** Extracted material follows **
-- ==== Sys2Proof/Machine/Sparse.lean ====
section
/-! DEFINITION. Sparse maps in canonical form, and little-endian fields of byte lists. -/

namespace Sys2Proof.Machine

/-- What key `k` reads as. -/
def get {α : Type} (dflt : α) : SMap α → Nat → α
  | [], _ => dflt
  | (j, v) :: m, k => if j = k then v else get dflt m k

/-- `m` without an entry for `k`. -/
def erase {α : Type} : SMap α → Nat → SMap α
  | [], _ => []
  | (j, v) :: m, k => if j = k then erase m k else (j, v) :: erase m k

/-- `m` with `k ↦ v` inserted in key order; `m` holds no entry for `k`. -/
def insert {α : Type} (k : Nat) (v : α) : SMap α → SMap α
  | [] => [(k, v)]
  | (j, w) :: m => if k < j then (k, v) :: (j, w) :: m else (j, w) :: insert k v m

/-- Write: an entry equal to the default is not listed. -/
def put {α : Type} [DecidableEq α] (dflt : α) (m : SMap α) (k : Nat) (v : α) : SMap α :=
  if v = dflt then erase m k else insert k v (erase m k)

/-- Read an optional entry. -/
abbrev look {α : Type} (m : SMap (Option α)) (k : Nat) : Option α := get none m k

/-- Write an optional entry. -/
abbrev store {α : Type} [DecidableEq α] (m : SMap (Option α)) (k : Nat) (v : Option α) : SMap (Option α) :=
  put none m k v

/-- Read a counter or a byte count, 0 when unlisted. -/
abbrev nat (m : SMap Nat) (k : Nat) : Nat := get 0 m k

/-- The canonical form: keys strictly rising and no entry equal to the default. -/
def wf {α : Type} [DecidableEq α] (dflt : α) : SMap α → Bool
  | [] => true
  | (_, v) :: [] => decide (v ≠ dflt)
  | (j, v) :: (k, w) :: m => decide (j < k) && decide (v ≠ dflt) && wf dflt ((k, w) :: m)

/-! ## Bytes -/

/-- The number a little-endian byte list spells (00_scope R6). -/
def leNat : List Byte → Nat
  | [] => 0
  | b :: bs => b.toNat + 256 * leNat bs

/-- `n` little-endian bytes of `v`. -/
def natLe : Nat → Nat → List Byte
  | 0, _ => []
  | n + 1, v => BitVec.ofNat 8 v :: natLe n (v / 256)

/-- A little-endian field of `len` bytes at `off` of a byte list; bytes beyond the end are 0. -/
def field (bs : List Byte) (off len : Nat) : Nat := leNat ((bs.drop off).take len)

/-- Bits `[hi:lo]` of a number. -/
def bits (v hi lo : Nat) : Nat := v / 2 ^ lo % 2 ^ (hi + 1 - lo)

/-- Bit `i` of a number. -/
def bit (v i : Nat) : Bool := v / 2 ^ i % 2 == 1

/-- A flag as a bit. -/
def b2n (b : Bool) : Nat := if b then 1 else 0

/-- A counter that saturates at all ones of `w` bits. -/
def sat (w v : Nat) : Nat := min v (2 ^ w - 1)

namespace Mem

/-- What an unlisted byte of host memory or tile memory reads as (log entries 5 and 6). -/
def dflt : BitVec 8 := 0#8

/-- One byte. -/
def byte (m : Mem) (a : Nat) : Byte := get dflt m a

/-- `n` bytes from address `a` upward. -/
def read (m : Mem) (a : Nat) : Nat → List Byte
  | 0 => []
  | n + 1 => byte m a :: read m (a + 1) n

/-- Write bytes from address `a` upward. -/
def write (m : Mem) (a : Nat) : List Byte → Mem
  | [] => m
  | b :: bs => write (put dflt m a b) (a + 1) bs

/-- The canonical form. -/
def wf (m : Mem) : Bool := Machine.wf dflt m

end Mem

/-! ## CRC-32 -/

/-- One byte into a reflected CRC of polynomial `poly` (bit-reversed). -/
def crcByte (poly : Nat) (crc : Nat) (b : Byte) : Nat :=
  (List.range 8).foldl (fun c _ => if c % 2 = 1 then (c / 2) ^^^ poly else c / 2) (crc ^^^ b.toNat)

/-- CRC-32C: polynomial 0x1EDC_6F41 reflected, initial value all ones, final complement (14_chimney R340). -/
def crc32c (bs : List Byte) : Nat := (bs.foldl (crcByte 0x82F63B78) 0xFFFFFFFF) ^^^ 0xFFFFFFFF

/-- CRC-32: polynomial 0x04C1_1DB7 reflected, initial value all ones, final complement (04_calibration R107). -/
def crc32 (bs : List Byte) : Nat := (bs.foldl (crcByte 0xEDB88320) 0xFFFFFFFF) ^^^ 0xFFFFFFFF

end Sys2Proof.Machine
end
** End of Extracted material **
** Extracted material follows **
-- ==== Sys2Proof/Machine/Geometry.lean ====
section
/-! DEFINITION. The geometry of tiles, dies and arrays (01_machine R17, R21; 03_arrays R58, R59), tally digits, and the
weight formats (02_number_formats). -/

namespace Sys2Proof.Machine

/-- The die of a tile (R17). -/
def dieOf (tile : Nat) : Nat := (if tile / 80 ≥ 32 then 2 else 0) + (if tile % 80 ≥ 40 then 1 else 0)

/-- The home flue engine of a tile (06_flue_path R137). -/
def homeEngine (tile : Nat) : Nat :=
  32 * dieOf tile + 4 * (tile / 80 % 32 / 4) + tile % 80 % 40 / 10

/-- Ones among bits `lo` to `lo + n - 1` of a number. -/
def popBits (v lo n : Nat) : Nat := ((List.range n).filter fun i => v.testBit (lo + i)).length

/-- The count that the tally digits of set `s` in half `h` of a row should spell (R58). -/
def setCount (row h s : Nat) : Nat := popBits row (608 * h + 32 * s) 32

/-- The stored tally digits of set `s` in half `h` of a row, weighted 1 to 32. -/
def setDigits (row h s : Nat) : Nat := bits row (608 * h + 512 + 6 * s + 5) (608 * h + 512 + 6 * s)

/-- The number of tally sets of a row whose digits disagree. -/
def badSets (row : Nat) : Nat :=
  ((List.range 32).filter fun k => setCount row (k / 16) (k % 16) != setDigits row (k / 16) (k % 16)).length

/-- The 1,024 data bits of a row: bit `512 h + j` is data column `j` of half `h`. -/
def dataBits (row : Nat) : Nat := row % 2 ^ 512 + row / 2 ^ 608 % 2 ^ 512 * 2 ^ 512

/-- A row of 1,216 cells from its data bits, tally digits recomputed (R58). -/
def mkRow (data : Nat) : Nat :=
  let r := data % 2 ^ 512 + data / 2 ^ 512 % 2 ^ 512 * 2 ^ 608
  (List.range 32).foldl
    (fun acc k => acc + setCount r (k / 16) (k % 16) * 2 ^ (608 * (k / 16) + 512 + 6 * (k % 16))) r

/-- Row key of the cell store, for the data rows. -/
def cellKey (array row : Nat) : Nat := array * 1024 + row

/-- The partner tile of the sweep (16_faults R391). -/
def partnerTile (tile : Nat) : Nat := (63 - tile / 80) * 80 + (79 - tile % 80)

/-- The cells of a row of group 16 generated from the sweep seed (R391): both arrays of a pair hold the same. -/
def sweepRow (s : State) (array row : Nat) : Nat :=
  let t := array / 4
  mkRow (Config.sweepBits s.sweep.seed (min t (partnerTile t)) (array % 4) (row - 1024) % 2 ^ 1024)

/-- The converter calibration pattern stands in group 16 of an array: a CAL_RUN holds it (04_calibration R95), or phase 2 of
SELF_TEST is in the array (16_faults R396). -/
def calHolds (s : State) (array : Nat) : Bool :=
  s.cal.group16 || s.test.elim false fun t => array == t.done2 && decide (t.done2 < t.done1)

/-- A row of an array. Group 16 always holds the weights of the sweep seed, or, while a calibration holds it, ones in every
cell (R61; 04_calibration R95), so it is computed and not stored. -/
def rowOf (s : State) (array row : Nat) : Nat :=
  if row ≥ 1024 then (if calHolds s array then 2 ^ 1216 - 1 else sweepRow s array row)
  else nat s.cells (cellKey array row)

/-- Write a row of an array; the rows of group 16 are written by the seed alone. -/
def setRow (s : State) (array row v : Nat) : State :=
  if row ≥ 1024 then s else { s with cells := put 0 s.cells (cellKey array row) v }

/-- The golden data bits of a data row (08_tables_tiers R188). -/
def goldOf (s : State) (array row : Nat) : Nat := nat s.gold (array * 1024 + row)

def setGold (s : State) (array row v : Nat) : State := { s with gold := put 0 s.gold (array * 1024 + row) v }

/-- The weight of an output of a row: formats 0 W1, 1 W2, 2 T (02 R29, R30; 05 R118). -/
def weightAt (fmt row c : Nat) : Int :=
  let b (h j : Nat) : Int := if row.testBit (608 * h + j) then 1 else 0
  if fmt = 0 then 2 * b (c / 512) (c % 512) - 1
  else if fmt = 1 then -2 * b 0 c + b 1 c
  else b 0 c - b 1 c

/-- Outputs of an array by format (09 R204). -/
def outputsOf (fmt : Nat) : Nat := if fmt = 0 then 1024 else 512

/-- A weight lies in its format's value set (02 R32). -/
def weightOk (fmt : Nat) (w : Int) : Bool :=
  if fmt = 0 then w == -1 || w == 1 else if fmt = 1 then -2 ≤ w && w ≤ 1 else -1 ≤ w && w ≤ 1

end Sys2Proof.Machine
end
** End of Extracted material **
** Extracted material follows **
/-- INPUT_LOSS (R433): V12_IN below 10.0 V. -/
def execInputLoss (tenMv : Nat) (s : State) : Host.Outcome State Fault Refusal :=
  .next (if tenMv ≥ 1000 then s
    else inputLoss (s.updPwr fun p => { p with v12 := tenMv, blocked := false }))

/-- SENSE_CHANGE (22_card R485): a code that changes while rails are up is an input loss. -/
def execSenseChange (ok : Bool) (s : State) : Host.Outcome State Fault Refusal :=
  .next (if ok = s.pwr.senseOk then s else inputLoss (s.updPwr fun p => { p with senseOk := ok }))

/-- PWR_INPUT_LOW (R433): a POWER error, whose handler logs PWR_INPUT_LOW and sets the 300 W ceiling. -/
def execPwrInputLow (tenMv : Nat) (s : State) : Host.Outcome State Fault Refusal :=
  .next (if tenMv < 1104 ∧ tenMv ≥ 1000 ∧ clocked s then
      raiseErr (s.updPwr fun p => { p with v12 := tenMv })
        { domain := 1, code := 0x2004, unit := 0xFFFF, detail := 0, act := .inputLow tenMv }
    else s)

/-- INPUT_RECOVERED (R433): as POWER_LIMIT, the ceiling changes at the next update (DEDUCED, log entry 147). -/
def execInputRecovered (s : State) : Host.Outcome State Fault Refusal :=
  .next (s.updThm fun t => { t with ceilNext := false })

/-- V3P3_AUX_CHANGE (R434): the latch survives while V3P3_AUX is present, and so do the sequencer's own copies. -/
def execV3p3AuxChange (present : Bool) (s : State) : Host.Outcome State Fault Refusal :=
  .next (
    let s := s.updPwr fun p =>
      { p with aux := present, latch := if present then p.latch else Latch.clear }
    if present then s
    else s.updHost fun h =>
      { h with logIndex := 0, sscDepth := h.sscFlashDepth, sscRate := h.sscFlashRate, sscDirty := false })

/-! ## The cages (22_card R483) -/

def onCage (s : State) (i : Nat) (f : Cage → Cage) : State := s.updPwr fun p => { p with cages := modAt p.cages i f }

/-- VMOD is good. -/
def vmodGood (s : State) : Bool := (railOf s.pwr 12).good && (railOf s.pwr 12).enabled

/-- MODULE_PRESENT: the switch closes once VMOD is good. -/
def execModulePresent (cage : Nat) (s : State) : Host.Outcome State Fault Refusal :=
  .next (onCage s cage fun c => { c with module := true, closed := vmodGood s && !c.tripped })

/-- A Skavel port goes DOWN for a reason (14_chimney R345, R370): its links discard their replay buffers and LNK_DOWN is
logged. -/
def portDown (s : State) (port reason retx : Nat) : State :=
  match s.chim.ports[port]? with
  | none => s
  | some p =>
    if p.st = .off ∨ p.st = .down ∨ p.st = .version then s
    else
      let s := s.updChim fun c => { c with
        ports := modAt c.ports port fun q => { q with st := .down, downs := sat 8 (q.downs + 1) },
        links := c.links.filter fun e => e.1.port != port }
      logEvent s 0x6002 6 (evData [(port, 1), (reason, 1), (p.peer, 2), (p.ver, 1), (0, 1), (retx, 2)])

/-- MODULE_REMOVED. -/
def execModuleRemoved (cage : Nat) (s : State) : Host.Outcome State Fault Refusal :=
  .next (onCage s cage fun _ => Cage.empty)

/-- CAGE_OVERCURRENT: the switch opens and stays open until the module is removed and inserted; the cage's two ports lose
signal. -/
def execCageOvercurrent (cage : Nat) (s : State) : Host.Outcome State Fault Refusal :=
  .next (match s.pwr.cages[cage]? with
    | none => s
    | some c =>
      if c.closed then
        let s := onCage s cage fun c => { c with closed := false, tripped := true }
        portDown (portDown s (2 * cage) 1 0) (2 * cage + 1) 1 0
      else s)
** End of Extracted material **
Directions: Please count the lines in the records that contain "toNat" and reply with the count alone.

Your solution: 2